Monday, June 10, 2013

Financial Independence Portfolio performance


Recently I stopped getting excited about size of my portfolio, but rather aim to focus on what is can generate for me in terms of dividends.  Now it is 3% annually. The funny thing is, even if the net worth goes up, the yield  is going down.

My understanding that with the bull market and funds are chasing performance, more and more companies are pulling out from TIPS (Treasury Inflation-Protected Securities) and putting money in the stock market.

The average yield on lowly rated corporate debt, or junk bonds, recently dipped below 5 per cent to a record low that is less than US Treasury bonds yielded in 2007.

I came to realize that for the financial independence size of the nest egg is of little importance.  Difference from a retirement portfolio is that I am not going to sell it to buy annuity.  For financial independence, the nest egg should be able to generate enough money to cover expenses and compensate for the inflation.  Inflation affects not only expenses but the principal (nest egg) as well.
For example:


Share price
Yield, %
Portfolio
Dividends
ExxonMobil
NYSE:XOM
$92.00
2.75%
$ 100 K
$2,750
Gazprom
OTCMKTS:OGZPY
$8.00
5.00%
$ 100 K
$5,000
Royal Dutch Shell
NYSE:RDS.A
$68.00
5.00 %
$ 100 K
$5,000
ConocoPhillips
NYSE:COP
$64.00
4.2%
$ 100 K
$4,200
Chevron
NYSE:CVX
$ 124.00
3.3%
$ 100 K
$3,300
Rosneft
OTCMKTS:OJSCY
$ 7.00
3.7%
$ 100 K
$3,700

In other words, you would need to invest 1.8 more in ExxonMobil than in Shell or Gazprom to get the same dividends. An open question is the risk estimation and its perception.

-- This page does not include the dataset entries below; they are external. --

-- ==== Sys2Proof/Machine/Holdings.lean ====
section
/-! DEFINITION. The holding list's orders: LOAD HOLDING and DROP HOLDING (R19 to R34). -/

namespace Sys2Proof.Machine

/-! ### LOAD HOLDING (R22 to R24) -/

/-- Step 1 of R22: every given field is in its range. -/
def Holding.inRange (h : Holding) (own : Nat) : Bool :=
  decide (1 ≤ h.reel) && decide (1 ≤ h.frames) && decide (h.frames ≤ 262143) && decide (1 ≤ h.length)
    && decide (h.tier ≤ 3) && decide (h.head ≤ 4095) && decide (h.tail ≤ 4095) && decide (h.peers.length ≤ 4)
    && h.peers.all (fun p => decide (p ≤ 31) && decide (p ≠ own)) && decide h.peers.Nodup

/-- A vote or a mend entry has a key of the reel (step 3 of R22). -/
def State.isBusy (s : State) (reel : Nat) : Bool :=
  s.votes.any (fun v => decide (v.key.reel = reel)) || s.mends.any (fun e => decide (e.key.reel = reel))

/-- The position of a reel's record. -/
def State.positionOf (s : State) (reel : Nat) : Nat := s.holdings.findIdx fun h => decide (h.reel = reel)

/-- A record is appended at the end of the list (R23). -/
def State.appendHolding (s : State) (h : Holding) : State := s.setHoldings (s.holdings ++ [h])

/-- A record is replaced in place; a cursor that stands in it leaves it when its frame is F or more or the new tier is
not visited in the round (R24). -/
def State.replaceHolding (s : State) (h : Holding) : State :=
  let s1 := s.setHoldings (s.holdings.map fun old => if old.reel = h.reel then h else old)
  if s1.sweep.cursorPos = s.positionOf h.reel ∧ (h.frames ≤ s1.sweep.cursorFrame ∨ s1.visited h = false) then
    s1.moveCursor (s1.sweep.cursorPos + 1) 0
  else s1

/-- The four steps of R22, and what is done when all pass (R23, R24). -/
def State.loadHolding (s : State) (h : Holding) : Answered :=
  if h.inRange s.strap.station.val = false then s.refuse .range
  else if Config.maxTiles < h.tiles then s.refuse .geometry
  else
    match s.holding? h.reel with
    | some _ => if s.isBusy h.reel then s.refuse .busy else (s.replaceHolding h).sweepOn.done
    | none =>
      if Config.maxHoldings ≤ s.holdings.length then s.refuse .full else (s.appendHolding h).sweepOn.done

/-- The taking of a LOAD HOLDING order. -/
def takeLoadHolding (body : List Byte) (s : State) : State :=
  s.takeOrder 0x01 (fitsLoadHolding body) fun s => s.loadHolding (loadedHolding (tileSize s.strap.tileCode) body)

/-- LOAD_HOLDING (R22). -/
def execLoadHolding (body : List Byte) (s : State) : Host.Outcome State Fault Refusal :=
  .next (s.arrive (.loadHolding body) (takeLoadHolding body))

/-! ### DROP HOLDING (R26 to R31) -/

/-- The VERDICT report of an abandoned vote: own summary when held, the stations of E that had not answered, nothing
agreed and no tiles (R29; origin and other flags as the vote holds them: log 13). -/
def Vote.abandonedReport (v : Vote) : Report :=
  .verdict v.key .abandoned v.origins v.flags v.own.summary none [] v.missing none

/-- The fetch of a vote in READING is ended by a CANCEL and its slot freed; the arbiter does not act yet (R16, R26). -/
def State.cancelFetch (s : State) (k : Key) : State :=
  match s.read.fetches.find? fun f => f.key = k with
  | some f => (s.freeSlot f.tag).pushRequest (.cancel f.tag f.key)
  | none => s

/-- An abandoned vote that has not offered a SUM of its own offers SUM NOT_HELD, not in MUTE and not when E is empty
(R28). -/
def State.offerNotHeld (s : State) (v : Vote) : State :=
  if v.sumSent ∨ s.line.state = .mute ∨ v.expected = [] then s
  else s.offer (newMessage (bareSum v.key .notHeld) none)

/-- A vote is abandoned: its CANCEL, its SUM and its VERDICT report, in that order (R26 to R29). -/
def State.abandon (s : State) (v : Vote) : State :=
  ((((s.cancelFetch v.key).removeVote v.id).offerNotHeld v).pushReport v.abandonedReport).bump .abandoned

/-- The vote of a number is abandoned, as it then stands. -/
def State.abandonById (s : State) (id : Nat) : State :=
  match s.voteById? id with
  | some v => s.abandon v
  | none => s

/-- Every vote of the reel is abandoned, oldest first (R26). -/
def State.abandonReel (s : State) (reel : Nat) : State :=
  ((s.votes.filter fun v => v.key.reel = reel).map Vote.id).foldl State.abandonById s

/-- A mend entry is removed with a MEND_DROPPED report (R30). -/
def State.dropMend (s : State) (e : MendEntry) : State :=
  (s.removeMend e.key).pushReport (e.report .dropped none none)

/-- Every mend entry of the reel is removed, in mend-list order (R30). -/
def State.dropMends (s : State) (reel : Nat) : State :=
  (s.mends.filter fun e => e.key.reel = reel).foldl State.dropMend s

/-- The record goes and the list closes up; a cursor in it moves to frame 0 of the next holding, or onto the end of the
list; a cursor behind it keeps its holding (R31, log 14). -/
def State.removeHolding (s : State) (reel : Nat) : State :=
  let pos := s.positionOf reel
  let s1 := s.setHoldings (s.holdings.eraseIdx pos)
  if s.sweep.cursorPos = pos then s1.moveCursor pos 0
  else if pos < s.sweep.cursorPos then s1.setSweep { s1.sweep with cursorPos := s1.sweep.cursorPos - 1 }
  else s1

/-- DROP HOLDING: refused for a reel that is not held; else the votes, the arbiter, the mend entries, the cursor and the
record, and at the end the sweep derives its state (R26, log 19). -/
def State.dropHolding (s : State) (reel : Nat) : Answered :=
  match s.holding? reel with
  | none => s.refuse .notHeld
  | some _ => ((((s.abandonReel reel).issue).dropMends reel).removeHolding reel).sweepOn.done

/-- The taking of a DROP HOLDING order. -/
def takeDropHolding (body : List Byte) (s : State) : State :=
  s.takeOrder 0x02 (decide (body.length = 4)) fun s => s.dropHolding (field body 0 4)

/-- DROP_HOLDING (R26). -/
def execDropHolding (body : List Byte) (s : State) : Host.Outcome State Fault Refusal :=
  .next (s.arrive (.dropHolding body) (takeDropHolding body))

end Sys2Proof.Machine
end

From this prospective, my current portfolio would only be able to cover about 10% of my annual expenses at the very best.  However, the principal will deteriorate at the inflation rate, then.

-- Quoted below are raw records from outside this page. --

-- ==== Sys2Proof/Certificates/Slice0/Obligations.lean ====
section
/-! DEFINITION. The statements for the provers: the numbered rules of spec/ that say what the station does. -/

open Sys2Proof Sys2Proof.Machine

/-! ### The block as a machine -/

/-- A step takes the command at the front of the queue, and runs it on the state with the queue's rest. -/
def Obligations.StepRunsTheFrontCommand : Prop :=
  ∀ (c : Instr) (rest : List Instr) (s : State),
    step { s with pending := c :: rest } = exec c { s with pending := rest }

/-- With no command waiting one slot passes, and the timer commands then due come to wait. A slot is 2,560 ns at 25
Mbit/s and 640 ns at 100 Mbit/s, as the strap has it. Due is one command for each timer that has reached its limit, kind
after kind: the vote timers, the fetches, the localisations, the silence of the PRESENT stations, mend patience, the gap
timer and the beacon timer; then ENTER_JOINING after 290 quiet slots in LISTEN, and LINE_FRAME_START when the quiet
count is the head's wait or more on a quiet line. (Whole slots, one command for each timer and the order of the kinds
are the model's choice: log 2.) In reset nothing is counted. -/
def Obligations.IdleStepPassesOneSlot : Prop :=
  (∀ s : State, s.pending = [] → ∃ t, step s = .next t ∧ t.now = s.now + s.slotTime ∧
    t.pending = State.dueCommands { t with pending := [] } ∧ SameBut [.pending, .now, .lineClock] s t ∧
    (s.resetLine = true → t.line = s.line) ∧
    (s.resetLine = false → s.line.transmitting = false → s.line.activity = .quiet →
      t.line.quietCount = s.line.quietCount + 1 ∧
        (s.line.state = .listen → t.line.listenCount = min 290 (s.line.listenCount + 1))) ∧
    (s.line.activity = .other → t.line.quietCount = s.line.quietCount ∧ t.line.activity = .other)) ∧
  ∀ s : State,
    s.slotTime = (if s.strap.fast = true then 640 else 2560) ∧
    let past := fun start ms : Nat => decide (start + ms * 1000000 ≤ s.now)
    let timers :=
      List.replicate (s.votes.countP fun v => v.timer.any fun x => past x (timeOfCode s.timers.vote))
        Instr.voteTimerExpiry ++
      List.replicate (s.read.fetches.countP fun f => past f.issued (timeOfCode s.timers.fetch)) .fetchTimeout ++
      List.replicate (s.votes.countP fun v => decide (v.state = .localising) &&
        v.localisation.any fun l => past l.start (timeOfCode s.timers.localisation)) .localisationTimeout ++
      List.replicate ((List.range 32).countP fun x => match s.line.heardOf x with
        | .present last => past last (timeOfCode s.timers.silence)
        | .unknown | .silent _ | .self => false) .silenceExpiry ++
      List.replicate (s.mends.countP fun e => match e.state with
        | .awaitingRewrite start => past start (1000 * s.timers.patience)
        | .rechecking => false) .mendPatienceExpiry ++
      (if (s.sweep.gap.any fun g => past g.start g.length) = true then [.gapTimerExpiry] else []) ++
      (if (s.line.beacon.any fun b => past b.start b.length) = true then [.beaconTimerExpiry] else []) ++
      (if s.line.state = .listen ∧ 290 ≤ s.line.listenCount then [.enterJoining] else [])
    let starts := s.line.transmitting = false ∧ s.line.activity = .quiet ∧
      ∃ before m after, s.line.queue = before ++ m :: after ∧
        ((s.line.state = .joining ∧ m.isJoining = true ∧ ∀ y ∈ before, y.isJoining = false) ∨
          (s.line.state = .active ∧ before = [])) ∧
        6 + 36 * m.body.lineClass + s.strap.station.val + 37 * m.collisions ≤ s.line.quietCount
    (starts → s.dueCommands = timers ++ [.lineFrameStart]) ∧ (¬ starts → s.dueCommands = timers)

/-- Every step answers a next state: no command stops the station. -/
def Obligations.EveryStepAnswersANextState : Prop := ∀ s : State, ∃ t, step s = .next t

/-- The state right after reset keeps the capacities and ranges of every block, and its tables fit together. (It rests on
the inputs of log 1.) -/
def Obligations.ResetStateKeepsTheInvariants : Prop := Bounded State.reset ∧ Consistent State.reset

/-- Every step keeps the capacities and ranges of every block, from a state whose tables fit together. -/
def Obligations.StepKeepsTheBounds : Prop :=
  ∀ s t : State, Bounded s → Consistent s → step s = .next t → Bounded t

/-- Every step keeps the tables together: one vote for a key, a slot for each vote in READING and no other, an entry in
RECHECKING for each MEND vote and no other, and no vote or entry of a reel that is not held. -/
def Obligations.StepKeepsTheTablesConsistent : Prop :=
  ∀ s t : State, Bounded s → Consistent s → step s = .next t → Consistent t

/-- A record that is encoded is decoded as it was, in front of any other bytes. A record that the station sends is its
kind, the length of its body in 3 bytes, and its body, with the fields of its layout in order, most significant byte
first: the replies, FETCH and CANCEL, START, and the nine reports, each behind its report number. A value that is absent
is 0, with its presence bit clear, and a list is its count and its entries. (What a DONE to TAKE EVIDENCE or PEEK
carries is given by EvidenceLeavesOldestFirst and ViewAndPeekWalkTheViews.) -/
def Obligations.RecordsDecodeAsEncoded : Prop :=
  (∀ (i : Instr) (rest : List Byte), WellFormed i = true → (toRecord i).isSome = true →
    ∃ bytes, encodeRecord i = some bytes ∧ decodeRecord (bytes ++ rest) = some (i, rest)) ∧
  let record := fun (kind : Byte) (body : List Byte) => [kind] ++ bytesOf 3 body.length ++ body
  let bits := fun bs : List Bool => bytesOf 1 ((bs.zipIdx.map fun x : Bool × Nat => x.1.toNat * 2 ^ x.2).sum)
  let listed := fun xs : List Nat => bytesOf 1 xs.length ++ xs.flatMap (bytesOf 1)
  let word := fun x : Option Word => bytesOf 4 ((x.map BitVec.toNat).getD 0)
  let key := fun k : Key => bytesOf 4 k.reel ++ bytesOf 4 k.frame
  let verdict := fun d : Verdict => match d with
    | .good => 1 | .bad => 2 | .leaderBad => 3 | .unreadable => 4 | .split => 5 | .unconfirmed => 6 | .abandoned => 7
  (∀ r : Reply, (OutRecord.reply r).bytes = record 0x80 ([r.kind] ++ (match r.result with
      | .done => [0] | .full => [1] | .range => [2] | .geometry => [3] | .notHeld => [4] | .busy => [5]
      | .notPending => [6] | .unknown => [7] | .malformed => [8]) ++ r.payload)) ∧
  (∀ (tag : Byte) (k : Key) (n : Nat),
    (OutRecord.request (.fetch tag k n)).bytes = record 0x90 ([tag] ++ key k ++ bytesOf 1 n) ∧
    (OutRecord.request (.cancel tag k)).bytes = record 0x91 ([tag] ++ key k)) ∧
  (∀ r : StartRecord, (OutRecord.start r).bytes = record 0xA0 (bits [r.causes.power, r.causes.pin, r.causes.order] ++
    bytesOf 1 r.strap.station.val ++ bits [r.strap.fast] ++ bytesOf 1 r.strap.tileCode.val ++ bits [r.strap.holdLow] ++
    bytesOf 1 r.evidence)) ∧
  ∀ q : QueuedReport, (OutRecord.report q).bytes = match q.report with
    | .verdict k d o f own agreed good missing tiles => record 0xC0 (bytesOf 2 q.number.toNat ++ key k ++ [verdict d] ++
      bits [o.sweep, o.peer, o.order, o.mend] ++ bits [f.extra, f.notHeldSeen, f.deferredSeen, f.refDiffers, f.ordered,
        f.geometryDiffers, f.locateFailed, f.mendListFull] ++
      bits [own.isSome, agreed.isSome] ++ word own ++ word agreed ++ listed good ++ listed missing ++
      listed (tiles.getD []))
    | .roundDone round r visited opened covered => record 0xC1 (bytesOf 2 q.number.toNat ++ bytesOf 4 round ++
      bytesOf 1 r ++ bytesOf 2 visited ++ bytesOf 4 opened ++ bytesOf 4 covered)
    | .station station news => record 0xC2 (bytesOf 2 q.number.toNat ++ bytesOf 1 station ++
      (match news with | .present => [1] | .silent => [2] | .duplicate => [3]))
    | .alarm on count held rising falling k => record 0xC3 (bytesOf 2 q.number.toNat ++ bits [on] ++ bytesOf 2 count ++
      bytesOf 2 held ++ bytesOf 2 rising ++ bytesOf 2 falling ++
      (match k with | some x => bits [true] ++ key x | none => bits [false] ++ bytesOf 8 0))
    | .mend kind k agreed failed d own tiles => record
      (match kind with | .mended => 0xC4 | .failed => 0xC5 | .abandoned => 0xC6 | .lapsed => 0xC7 | .dropped => 0xC8)
      (bytesOf 2 q.number.toNat ++ key k ++ word (some agreed) ++ bytesOf 1 failed ++ [(d.map verdict).getD 0] ++
        bits [own.isSome] ++ word own ++ listed (tiles.getD []))

/-! ### Records in and records out (R165 to R169) -/

/-- A record that cannot be taken, or that has others ahead of it, waits behind them and changes nothing else. A record
that the link delivers cut short changes nothing at all. -/
def Obligations.RecordsWaitInOrderOrAreCutShort : Prop :=
  ∀ s : State,
    (∀ i, (toRecord i).isSome = true → s.ready i = false →
      exec i s = .next { s with port := { s.port with inbound := s.port.inbound ++ [i] } }) ∧
    exec .recordCutShort s = .next s

/-- An order that is taken gets one reply, which stands at the port once its effects are done; and a reply other than
DONE is the only change a refused order makes. -/
def Obligations.EveryOrderTakenIsAnswered : Prop :=
  ∀ (i : Instr) (kind : Byte) (body : List Byte) (s : State), isOrder i = true → toRecord i = some (kind, body) →
    s.ready i = true →
      ∃ t result payload, exec i s = .next t ∧ t.replied kind result payload ∧
        (result ≠ .done → t = s.answered kind result [] ∧ payload = [])

/-- An order of unknown kind is refused UNKNOWN, whatever its body; one of a known kind whose body is not of the length
of its kind is refused MALFORMED. Neither changes anything. (That UNKNOWN_ORDER with a known kind, which is no well-formed
command, is answered UNKNOWN too is the model's choice: log 24.) -/
def Obligations.UnfitOrdersAreRefused : Prop :=
  ∀ (body : List Byte) (s : State),
    (∀ kind, s.ready (.unknownOrder kind body) = true →
      exec (.unknownOrder kind body) s = .next (s.answered kind .unknown [])) ∧
    (s.ready (.loadHolding body) = true → (body.length < 19 ∨ body.length ≠ 19 + (body.getD 18 0).toNat) →
      exec (.loadHolding body) s = .next (s.answered 0x01 .malformed [])) ∧
    (s.ready (.dropHolding body) = true → body.length ≠ 4 →
      exec (.dropHolding body) s = .next (s.answered 0x02 .malformed [])) ∧
    (s.ready (.cadence body) = true → body.length ≠ 9 →
      exec (.cadence body) s = .next (s.answered 0x03 .malformed [])) ∧
    (s.ready (.burst body) = true → body.length ≠ 1 →
      exec (.burst body) s = .next (s.answered 0x04 .malformed [])) ∧
    (s.ready (.suspend body) = true → body.length ≠ 0 →
      exec (.suspend body) s = .next (s.answered 0x05 .malformed [])) ∧
    (s.ready (.resume body) = true → body.length ≠ 0 →
      exec (.resume body) s = .next (s.answered 0x06 .malformed [])) ∧
    (s.ready (.verify body) = true → body.length ≠ 8 →
      exec (.verify body) s = .next (s.answered 0x07 .malformed [])) ∧
    (s.ready (.rewritten body) = true → body.length ≠ 8 →
      exec (.rewritten body) s = .next (s.answered 0x08 .malformed [])) ∧
    (s.ready (.takeEvidence body) = true → body.length ≠ 0 →
      exec (.takeEvidence body) s = .next (s.answered 0x09 .malformed [])) ∧
    (s.ready (.pace body) = true → body.length ≠ 10 →
      exec (.pace body) s = .next (s.answered 0x0A .malformed [])) ∧
    (s.ready (.settle body) = true → body.length ≠ 0 →
      exec (.settle body) s = .next (s.answered 0x0B .malformed [])) ∧
    (s.ready (.timing body) = true → body.length ≠ 10 →
      exec (.timing body) s = .next (s.answered 0x0C .malformed [])) ∧
    (s.ready (.watch body) = true → body.length ≠ 5 →
      exec (.watch body) s = .next (s.answered 0x0D .malformed [])) ∧
    (s.ready (.clearCounters body) = true → body.length ≠ 0 →
      exec (.clearCounters body) s = .next (s.answered 0x0E .malformed [])) ∧
    (s.ready (.view body) = true → body.length ≠ 1 →
      exec (.view body) s = .next (s.answered 0x0F .malformed [])) ∧
    (s.ready (.peek body) = true → body.length ≠ 0 →
      exec (.peek body) s = .next (s.answered 0x10 .malformed [])) ∧
    (s.ready (.reset body) = true → body.length ≠ 0 →
      exec (.reset body) s = .next (s.answered 0x11 .malformed []))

I am planning to invest $40 K in 2010 money annually; it would generate $1.2K a year, after taxes - $1 K a year. Unless I find a better source of income, the situation will hardly change. I would be lucky to get enough money for retirement to buy an annuity.

Why do I focus on dividend returns, rather than absolute (including stocks price appreciation)? Hope to see it through, after all. Perhaps I could find a way to reduce my living expenses one day.

Putting it in high-risk investments is not sustainable, as the word “risk” is there for a reason.

1 comment:

  1. When you list the dividends in a table like that, it shows the power of dividends! Those are some sweet numbers and if the stock price goes up, a nice bonus!